WHAT THE TASK ASKS:
Return the following from the records below: each line, word for word, starting with the line that contains "active (row 4). -/" and going on through the line that contains "stopDemand s c", with nothing outside that range.

*** GIVEN DATA ***

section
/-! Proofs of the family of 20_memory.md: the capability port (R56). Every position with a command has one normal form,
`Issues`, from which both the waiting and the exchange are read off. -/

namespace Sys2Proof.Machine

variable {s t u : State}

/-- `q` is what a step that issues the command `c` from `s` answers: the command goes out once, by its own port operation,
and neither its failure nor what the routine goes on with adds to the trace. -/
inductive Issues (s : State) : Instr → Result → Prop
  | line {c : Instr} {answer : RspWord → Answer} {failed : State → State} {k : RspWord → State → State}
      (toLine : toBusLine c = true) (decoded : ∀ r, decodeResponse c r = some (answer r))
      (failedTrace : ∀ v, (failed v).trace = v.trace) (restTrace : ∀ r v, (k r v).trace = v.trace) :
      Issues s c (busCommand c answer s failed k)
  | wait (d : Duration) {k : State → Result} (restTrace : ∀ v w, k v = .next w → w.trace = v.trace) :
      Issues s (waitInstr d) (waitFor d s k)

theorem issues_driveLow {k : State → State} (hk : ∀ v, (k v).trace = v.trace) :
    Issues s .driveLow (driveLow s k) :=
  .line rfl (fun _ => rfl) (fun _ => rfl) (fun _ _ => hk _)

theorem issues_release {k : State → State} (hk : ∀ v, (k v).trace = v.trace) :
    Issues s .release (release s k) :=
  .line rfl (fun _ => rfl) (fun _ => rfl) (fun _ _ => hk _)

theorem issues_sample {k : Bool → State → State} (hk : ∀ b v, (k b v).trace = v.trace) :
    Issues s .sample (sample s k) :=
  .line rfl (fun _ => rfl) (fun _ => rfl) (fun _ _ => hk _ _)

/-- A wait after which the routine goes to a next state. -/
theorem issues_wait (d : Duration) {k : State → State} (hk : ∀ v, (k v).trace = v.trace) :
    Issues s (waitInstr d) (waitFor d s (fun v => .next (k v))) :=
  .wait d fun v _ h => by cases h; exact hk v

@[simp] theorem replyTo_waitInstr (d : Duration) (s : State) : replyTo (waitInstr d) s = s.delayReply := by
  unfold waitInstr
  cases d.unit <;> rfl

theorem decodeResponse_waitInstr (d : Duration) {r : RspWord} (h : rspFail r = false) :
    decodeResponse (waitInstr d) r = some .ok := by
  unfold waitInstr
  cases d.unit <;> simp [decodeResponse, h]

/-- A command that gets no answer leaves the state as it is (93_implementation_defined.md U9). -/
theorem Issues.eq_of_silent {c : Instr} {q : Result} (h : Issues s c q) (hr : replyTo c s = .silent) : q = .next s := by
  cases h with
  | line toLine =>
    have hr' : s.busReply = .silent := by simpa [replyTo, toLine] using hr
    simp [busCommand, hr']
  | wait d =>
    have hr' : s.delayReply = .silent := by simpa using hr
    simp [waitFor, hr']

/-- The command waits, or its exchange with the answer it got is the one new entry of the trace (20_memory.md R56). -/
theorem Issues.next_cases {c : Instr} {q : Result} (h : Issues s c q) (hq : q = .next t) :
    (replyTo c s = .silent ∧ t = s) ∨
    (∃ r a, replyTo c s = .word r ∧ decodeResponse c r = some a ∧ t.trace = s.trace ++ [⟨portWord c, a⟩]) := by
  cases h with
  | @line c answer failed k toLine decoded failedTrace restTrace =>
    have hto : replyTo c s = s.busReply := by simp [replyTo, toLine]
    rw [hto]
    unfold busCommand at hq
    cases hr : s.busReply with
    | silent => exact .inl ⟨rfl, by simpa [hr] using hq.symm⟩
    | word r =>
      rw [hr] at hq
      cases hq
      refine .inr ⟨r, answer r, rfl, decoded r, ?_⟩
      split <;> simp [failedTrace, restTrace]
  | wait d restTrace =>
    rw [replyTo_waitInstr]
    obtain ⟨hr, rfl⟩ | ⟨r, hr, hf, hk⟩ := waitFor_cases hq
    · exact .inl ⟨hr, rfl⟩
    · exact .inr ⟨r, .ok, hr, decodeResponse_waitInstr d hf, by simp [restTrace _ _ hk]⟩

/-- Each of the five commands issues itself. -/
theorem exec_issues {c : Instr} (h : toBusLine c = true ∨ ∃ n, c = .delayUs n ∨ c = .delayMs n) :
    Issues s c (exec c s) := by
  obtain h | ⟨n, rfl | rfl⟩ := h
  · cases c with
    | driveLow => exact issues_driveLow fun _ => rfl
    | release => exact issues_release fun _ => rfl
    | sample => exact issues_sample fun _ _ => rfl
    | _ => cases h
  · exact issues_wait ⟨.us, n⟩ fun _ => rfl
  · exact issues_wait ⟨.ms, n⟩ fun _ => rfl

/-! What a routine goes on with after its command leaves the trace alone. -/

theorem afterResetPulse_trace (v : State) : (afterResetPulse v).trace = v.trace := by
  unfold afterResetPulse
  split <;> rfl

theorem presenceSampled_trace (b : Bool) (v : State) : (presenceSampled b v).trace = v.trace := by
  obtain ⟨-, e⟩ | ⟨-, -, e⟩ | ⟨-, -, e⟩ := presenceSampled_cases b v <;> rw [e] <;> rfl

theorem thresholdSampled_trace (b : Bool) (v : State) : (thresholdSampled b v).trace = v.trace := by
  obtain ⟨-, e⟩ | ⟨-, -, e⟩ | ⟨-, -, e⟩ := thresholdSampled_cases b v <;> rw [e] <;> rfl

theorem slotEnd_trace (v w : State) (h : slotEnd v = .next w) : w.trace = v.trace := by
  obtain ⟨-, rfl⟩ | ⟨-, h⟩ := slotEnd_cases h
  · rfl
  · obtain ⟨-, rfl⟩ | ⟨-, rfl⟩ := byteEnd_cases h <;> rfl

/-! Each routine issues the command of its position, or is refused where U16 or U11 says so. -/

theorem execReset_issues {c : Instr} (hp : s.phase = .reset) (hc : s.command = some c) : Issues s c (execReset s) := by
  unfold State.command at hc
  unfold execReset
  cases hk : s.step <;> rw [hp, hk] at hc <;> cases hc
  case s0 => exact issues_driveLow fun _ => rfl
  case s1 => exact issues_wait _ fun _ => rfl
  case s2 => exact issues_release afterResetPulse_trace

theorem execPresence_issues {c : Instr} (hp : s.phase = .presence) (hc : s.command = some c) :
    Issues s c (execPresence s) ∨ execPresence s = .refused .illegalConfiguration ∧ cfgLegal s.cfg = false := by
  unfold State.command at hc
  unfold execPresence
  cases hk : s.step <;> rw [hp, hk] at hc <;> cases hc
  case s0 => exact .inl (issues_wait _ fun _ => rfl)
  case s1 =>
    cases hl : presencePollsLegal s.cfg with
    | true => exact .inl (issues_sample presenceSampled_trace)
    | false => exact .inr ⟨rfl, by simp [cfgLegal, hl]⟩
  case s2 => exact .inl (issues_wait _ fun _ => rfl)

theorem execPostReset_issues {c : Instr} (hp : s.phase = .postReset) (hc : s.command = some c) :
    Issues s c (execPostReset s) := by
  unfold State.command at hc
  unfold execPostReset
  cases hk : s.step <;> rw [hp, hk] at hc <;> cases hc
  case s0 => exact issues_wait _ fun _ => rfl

*** End of GIVEN DATA ***
*** GIVEN DATA ***

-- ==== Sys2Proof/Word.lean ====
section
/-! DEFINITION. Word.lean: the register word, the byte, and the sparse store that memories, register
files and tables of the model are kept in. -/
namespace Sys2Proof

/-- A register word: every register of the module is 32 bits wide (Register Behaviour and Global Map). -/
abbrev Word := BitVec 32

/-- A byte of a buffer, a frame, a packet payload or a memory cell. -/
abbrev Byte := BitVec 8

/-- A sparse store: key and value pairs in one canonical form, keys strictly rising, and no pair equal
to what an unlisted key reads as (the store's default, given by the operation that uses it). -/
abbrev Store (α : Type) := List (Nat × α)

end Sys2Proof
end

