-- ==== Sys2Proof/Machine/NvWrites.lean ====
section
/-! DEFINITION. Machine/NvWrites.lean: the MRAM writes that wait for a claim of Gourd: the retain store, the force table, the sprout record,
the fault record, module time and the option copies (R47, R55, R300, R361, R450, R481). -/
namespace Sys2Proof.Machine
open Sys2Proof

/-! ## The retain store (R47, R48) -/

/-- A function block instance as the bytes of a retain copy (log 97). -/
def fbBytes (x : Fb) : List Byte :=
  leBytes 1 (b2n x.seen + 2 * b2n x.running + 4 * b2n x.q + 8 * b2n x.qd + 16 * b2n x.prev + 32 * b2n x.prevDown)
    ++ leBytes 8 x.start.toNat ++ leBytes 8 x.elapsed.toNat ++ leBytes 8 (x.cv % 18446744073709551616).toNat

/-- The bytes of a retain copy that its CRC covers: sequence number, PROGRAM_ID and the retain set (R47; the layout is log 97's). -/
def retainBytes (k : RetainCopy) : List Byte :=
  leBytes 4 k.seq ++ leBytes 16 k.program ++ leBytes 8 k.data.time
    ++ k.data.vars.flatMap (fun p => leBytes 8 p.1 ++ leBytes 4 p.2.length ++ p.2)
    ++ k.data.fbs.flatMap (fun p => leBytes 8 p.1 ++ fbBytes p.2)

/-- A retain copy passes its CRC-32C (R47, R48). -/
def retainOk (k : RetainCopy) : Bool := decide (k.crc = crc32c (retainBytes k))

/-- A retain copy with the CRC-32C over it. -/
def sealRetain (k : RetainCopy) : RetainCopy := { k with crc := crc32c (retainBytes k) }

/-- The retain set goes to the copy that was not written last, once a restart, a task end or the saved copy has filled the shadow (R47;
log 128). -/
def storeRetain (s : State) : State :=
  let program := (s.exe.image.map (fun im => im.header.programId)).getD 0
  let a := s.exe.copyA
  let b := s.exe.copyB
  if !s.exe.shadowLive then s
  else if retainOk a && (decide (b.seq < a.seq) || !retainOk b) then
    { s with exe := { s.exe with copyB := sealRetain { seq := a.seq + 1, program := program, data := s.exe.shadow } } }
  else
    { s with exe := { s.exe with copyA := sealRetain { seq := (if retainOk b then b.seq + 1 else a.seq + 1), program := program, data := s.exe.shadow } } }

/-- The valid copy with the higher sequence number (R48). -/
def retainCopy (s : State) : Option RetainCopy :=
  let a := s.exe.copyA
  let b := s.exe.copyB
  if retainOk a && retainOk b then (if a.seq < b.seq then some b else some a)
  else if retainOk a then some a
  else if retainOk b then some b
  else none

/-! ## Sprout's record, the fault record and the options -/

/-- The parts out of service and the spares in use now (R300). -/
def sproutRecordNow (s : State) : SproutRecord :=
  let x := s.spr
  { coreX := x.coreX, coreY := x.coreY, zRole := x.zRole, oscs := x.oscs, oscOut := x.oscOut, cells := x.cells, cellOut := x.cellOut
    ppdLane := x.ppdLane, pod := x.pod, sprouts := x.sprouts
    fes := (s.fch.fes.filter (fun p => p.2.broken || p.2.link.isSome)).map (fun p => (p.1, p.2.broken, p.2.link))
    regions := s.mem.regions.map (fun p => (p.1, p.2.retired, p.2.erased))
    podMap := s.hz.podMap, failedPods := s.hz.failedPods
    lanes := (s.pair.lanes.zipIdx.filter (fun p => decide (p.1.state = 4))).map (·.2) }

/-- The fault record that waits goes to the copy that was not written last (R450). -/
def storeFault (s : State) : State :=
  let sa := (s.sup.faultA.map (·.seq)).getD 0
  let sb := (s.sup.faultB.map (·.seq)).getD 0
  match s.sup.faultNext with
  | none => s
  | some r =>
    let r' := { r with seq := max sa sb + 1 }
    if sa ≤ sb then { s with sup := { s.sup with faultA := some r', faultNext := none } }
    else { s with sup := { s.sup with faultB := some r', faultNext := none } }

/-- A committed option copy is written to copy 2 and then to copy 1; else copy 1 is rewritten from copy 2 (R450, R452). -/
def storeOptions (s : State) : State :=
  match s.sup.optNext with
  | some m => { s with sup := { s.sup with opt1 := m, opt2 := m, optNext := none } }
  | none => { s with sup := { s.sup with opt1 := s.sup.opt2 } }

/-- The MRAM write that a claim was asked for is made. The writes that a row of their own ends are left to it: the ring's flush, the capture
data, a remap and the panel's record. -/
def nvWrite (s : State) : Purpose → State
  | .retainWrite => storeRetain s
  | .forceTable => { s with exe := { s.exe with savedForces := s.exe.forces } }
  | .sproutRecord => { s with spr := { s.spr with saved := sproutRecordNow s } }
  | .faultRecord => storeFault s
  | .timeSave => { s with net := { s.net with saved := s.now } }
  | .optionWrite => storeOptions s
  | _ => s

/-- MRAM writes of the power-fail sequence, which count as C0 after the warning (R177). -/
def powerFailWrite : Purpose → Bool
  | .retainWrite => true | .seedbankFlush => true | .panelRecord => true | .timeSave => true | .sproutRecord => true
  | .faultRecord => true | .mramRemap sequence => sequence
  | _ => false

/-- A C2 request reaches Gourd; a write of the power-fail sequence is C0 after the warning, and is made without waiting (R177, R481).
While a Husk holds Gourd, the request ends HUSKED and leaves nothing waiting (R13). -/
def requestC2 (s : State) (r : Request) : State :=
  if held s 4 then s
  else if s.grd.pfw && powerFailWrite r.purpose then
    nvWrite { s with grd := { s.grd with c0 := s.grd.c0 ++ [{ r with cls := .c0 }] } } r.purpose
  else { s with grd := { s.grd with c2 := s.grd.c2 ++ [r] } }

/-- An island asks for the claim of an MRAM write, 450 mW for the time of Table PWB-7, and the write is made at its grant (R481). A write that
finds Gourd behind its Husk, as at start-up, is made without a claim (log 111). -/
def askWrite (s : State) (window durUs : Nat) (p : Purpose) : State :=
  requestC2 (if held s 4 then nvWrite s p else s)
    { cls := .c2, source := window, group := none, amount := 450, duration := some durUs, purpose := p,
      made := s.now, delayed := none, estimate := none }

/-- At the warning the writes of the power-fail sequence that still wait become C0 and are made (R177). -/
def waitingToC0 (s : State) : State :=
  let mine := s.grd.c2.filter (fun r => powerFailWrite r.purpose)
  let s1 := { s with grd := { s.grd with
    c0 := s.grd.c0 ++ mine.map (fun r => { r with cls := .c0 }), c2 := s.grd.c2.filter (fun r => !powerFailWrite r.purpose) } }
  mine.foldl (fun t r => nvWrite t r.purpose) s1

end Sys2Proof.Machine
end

*** End of GIVEN DATA ***
*** GIVEN DATA ***

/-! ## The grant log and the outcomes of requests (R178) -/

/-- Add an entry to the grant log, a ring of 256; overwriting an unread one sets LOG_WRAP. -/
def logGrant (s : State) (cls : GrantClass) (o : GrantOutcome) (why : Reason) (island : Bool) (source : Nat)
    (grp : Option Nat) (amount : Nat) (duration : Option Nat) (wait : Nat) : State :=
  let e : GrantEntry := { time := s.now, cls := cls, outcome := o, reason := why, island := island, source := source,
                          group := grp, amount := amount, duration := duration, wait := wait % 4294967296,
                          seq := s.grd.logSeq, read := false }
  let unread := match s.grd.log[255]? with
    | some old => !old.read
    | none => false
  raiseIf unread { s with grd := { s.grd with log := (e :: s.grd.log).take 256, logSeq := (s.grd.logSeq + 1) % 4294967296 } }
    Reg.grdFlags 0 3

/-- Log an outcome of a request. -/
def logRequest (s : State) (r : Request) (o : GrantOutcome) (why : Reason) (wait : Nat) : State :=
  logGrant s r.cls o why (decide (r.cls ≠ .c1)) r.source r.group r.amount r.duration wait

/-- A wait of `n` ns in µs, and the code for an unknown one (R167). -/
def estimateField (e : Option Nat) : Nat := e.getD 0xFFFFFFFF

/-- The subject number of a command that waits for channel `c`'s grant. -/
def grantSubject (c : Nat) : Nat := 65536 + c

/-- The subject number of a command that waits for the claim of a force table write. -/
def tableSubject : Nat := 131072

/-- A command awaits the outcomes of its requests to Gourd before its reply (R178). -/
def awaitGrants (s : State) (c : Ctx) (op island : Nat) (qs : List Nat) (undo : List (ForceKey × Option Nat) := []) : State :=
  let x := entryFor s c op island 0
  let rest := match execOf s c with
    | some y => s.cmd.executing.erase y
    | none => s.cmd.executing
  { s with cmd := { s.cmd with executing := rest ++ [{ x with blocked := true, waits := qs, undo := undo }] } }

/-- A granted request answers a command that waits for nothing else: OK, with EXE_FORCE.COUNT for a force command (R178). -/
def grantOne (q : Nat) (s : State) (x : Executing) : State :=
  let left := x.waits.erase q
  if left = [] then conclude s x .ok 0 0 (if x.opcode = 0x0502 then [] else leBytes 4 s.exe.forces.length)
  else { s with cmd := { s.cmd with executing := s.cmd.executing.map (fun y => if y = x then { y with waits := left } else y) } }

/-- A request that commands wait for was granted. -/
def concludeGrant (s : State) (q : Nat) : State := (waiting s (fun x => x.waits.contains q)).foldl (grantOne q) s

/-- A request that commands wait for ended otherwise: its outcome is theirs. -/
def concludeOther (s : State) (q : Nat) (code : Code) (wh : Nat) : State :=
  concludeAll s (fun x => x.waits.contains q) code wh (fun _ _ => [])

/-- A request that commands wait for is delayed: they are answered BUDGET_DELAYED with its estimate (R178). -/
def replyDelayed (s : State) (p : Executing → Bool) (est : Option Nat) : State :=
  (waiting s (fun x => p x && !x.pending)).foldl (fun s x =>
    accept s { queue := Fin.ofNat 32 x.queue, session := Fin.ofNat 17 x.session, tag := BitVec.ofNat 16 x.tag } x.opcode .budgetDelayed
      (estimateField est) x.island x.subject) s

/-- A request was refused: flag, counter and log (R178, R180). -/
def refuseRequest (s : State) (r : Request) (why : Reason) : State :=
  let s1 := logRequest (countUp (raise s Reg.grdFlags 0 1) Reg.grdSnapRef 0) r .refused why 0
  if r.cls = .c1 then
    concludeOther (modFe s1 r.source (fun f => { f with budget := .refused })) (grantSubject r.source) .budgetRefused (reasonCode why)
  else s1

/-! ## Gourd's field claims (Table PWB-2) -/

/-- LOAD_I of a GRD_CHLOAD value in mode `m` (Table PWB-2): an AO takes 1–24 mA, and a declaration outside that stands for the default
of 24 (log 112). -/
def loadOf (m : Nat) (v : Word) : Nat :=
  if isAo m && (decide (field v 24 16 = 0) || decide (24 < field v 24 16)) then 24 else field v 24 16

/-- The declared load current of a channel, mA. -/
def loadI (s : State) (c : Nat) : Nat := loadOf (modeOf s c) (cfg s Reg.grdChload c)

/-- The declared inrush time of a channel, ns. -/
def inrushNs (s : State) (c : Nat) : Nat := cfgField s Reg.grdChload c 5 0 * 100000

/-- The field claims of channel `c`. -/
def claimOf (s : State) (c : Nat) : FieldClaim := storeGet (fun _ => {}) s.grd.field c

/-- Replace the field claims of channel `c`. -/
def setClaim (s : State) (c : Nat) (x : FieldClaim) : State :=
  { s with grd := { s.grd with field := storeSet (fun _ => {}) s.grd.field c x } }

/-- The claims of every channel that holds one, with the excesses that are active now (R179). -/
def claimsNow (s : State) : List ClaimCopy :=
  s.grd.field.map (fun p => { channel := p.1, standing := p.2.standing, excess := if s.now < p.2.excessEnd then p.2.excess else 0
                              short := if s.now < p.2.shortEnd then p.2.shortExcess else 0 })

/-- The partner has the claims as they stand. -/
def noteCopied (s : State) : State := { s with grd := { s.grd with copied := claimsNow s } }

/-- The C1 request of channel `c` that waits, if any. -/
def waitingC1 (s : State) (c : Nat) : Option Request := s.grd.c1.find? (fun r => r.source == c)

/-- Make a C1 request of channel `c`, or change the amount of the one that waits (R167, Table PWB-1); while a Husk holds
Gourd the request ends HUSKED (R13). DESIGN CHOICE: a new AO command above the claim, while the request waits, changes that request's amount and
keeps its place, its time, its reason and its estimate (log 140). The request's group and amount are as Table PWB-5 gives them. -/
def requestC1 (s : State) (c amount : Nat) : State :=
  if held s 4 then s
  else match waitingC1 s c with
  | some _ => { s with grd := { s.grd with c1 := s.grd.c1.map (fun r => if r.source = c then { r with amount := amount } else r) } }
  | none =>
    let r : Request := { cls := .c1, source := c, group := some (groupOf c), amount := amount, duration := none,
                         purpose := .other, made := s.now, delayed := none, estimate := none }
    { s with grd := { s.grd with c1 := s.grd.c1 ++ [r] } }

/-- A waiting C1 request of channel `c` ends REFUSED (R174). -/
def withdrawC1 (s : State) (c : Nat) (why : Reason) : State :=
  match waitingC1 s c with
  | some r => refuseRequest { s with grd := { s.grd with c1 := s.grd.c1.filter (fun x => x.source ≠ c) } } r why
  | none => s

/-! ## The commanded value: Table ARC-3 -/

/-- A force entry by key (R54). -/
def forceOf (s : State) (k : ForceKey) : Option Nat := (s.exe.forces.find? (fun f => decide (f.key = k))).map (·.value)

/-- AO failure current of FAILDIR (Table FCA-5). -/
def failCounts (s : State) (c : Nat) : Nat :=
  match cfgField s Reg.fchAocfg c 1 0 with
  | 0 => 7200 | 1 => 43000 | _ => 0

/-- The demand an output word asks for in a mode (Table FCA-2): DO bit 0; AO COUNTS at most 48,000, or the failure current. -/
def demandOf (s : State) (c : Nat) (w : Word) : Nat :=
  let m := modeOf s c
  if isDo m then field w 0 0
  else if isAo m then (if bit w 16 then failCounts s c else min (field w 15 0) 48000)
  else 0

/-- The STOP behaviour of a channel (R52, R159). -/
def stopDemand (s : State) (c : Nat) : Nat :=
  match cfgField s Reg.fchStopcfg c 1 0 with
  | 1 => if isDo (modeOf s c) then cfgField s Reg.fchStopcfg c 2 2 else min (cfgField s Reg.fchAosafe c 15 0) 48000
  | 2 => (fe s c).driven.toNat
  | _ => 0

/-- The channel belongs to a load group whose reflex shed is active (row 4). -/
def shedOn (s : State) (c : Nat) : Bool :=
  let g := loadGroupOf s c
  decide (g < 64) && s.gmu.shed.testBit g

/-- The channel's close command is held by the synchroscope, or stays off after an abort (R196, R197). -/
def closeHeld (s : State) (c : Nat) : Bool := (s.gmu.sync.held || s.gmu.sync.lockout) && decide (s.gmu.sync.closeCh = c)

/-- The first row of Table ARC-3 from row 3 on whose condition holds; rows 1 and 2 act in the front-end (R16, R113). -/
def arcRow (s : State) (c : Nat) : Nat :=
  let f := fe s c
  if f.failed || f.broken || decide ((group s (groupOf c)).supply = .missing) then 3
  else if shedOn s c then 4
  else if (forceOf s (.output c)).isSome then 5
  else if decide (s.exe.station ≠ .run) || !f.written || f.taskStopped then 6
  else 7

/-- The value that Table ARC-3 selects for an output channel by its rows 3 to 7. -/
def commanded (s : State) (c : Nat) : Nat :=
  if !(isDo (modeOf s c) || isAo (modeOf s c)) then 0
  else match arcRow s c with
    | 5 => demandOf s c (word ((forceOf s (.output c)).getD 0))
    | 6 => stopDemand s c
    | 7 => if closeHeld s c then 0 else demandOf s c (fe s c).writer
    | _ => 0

*** End of GIVEN DATA ***

SOLUTION TO THIS TASK:
/-- The channel belongs to a load group whose reflex shed is active (row 4). -/
def shedOn (s : State) (c : Nat) : Bool :=
  let g := loadGroupOf s c
  decide (g < 64) && s.gmu.shed.testBit g

/-- The channel's close command is held by the synchroscope, or stays off after an abort (R196, R197). -/
def closeHeld (s : State) (c : Nat) : Bool := (s.gmu.sync.held || s.gmu.sync.lockout) && decide (s.gmu.sync.closeCh = c)

/-- The first row of Table ARC-3 from row 3 on whose condition holds; rows 1 and 2 act in the front-end (R16, R113). -/
def arcRow (s : State) (c : Nat) : Nat :=
  let f := fe s c
  if f.failed || f.broken || decide ((group s (groupOf c)).supply = .missing) then 3
  else if shedOn s c then 4
  else if (forceOf s (.output c)).isSome then 5
  else if decide (s.exe.station ≠ .run) || !f.written || f.taskStopped then 6
  else 7

/-- The value that Table ARC-3 selects for an output channel by its rows 3 to 7. -/
def commanded (s : State) (c : Nat) : Nat :=
  if !(isDo (modeOf s c) || isAo (modeOf s c)) then 0
  else match arcRow s c with
    | 5 => demandOf s c (word ((forceOf s (.output c)).getD 0))
    | 6 => stopDemand s c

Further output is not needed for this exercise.